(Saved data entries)

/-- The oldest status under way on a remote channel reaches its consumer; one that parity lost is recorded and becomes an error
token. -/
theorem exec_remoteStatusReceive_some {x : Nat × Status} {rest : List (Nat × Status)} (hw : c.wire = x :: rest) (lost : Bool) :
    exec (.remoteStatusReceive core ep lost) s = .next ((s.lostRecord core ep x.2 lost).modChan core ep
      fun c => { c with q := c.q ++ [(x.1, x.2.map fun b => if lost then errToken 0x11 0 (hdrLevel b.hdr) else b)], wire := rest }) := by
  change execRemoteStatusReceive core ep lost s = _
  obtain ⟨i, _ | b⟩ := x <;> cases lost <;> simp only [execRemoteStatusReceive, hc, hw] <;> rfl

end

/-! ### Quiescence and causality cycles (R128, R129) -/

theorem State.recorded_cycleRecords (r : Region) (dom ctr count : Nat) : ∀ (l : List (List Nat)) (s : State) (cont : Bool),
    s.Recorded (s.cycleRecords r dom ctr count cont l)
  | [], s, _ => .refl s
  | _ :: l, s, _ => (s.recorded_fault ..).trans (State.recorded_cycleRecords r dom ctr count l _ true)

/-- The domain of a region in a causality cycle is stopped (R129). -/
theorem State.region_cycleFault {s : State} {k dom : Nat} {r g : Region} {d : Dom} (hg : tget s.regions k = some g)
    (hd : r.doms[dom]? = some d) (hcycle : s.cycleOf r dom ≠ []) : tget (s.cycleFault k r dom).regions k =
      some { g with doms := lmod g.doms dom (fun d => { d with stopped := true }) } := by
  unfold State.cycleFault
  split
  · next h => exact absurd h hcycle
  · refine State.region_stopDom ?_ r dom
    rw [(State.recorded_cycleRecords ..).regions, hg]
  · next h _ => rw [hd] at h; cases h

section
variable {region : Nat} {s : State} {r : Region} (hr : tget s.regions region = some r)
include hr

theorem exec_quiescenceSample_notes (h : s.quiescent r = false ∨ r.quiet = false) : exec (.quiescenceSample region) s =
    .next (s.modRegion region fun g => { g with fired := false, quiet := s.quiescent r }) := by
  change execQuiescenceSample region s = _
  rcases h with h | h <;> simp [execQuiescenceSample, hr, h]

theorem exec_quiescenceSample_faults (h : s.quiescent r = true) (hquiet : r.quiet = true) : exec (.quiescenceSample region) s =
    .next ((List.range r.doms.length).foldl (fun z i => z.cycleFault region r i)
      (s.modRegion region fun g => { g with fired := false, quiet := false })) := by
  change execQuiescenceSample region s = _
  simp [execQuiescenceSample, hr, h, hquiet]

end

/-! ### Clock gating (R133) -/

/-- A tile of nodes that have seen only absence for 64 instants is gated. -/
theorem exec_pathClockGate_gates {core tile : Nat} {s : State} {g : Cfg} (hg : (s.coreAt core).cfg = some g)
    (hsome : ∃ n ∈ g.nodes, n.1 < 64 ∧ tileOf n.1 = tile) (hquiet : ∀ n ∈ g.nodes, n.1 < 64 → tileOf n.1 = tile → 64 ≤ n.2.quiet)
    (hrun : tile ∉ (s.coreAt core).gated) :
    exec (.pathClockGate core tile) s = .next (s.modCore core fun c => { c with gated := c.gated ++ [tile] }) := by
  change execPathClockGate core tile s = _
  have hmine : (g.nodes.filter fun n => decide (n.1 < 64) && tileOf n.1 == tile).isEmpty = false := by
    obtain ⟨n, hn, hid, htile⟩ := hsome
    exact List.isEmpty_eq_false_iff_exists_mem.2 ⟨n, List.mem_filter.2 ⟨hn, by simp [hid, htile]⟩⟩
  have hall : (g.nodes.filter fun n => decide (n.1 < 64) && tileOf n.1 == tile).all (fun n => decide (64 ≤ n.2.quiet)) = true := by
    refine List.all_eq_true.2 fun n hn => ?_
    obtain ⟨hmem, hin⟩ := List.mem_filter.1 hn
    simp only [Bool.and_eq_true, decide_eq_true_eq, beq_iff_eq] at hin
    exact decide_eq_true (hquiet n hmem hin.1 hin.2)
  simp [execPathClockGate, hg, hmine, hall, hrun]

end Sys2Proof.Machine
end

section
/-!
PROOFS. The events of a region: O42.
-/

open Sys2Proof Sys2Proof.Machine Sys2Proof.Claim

**What to work on:**
The lines to return begin at the first line of the records and end at the line holding "(R128, R129) -/"; please return them exactly, including both, and nothing beyond.

**Answer to the exercise:**
/-- The oldest status under way on a remote channel reaches its consumer; one that parity lost is recorded and becomes an error
token. -/
theorem exec_remoteStatusReceive_some {x : Nat × Status} {rest : List (Nat × Status)} (hw : c.wire = x :: rest) (lost : Bool) :
    exec (.remoteStatusReceive core ep lost) s = .next ((s.lostRecord core ep x.2 lost).modChan core ep
      fun c => { c with q := c.q ++ [(x.1, x.2.map fun b => if lost then errToken 0x11 0 (hdrLevel b.hdr) else b)], wire := rest }) := by
  change execRemoteStatusReceive core ep lost s = _
  obtain ⟨i, _ | b⟩ := x <;> cases lost <;> simp only [execRemoteStatusReceive, hc, hw] <;> rfl

end

/-! ### Quiescence and causality cycles (R128, R129) -/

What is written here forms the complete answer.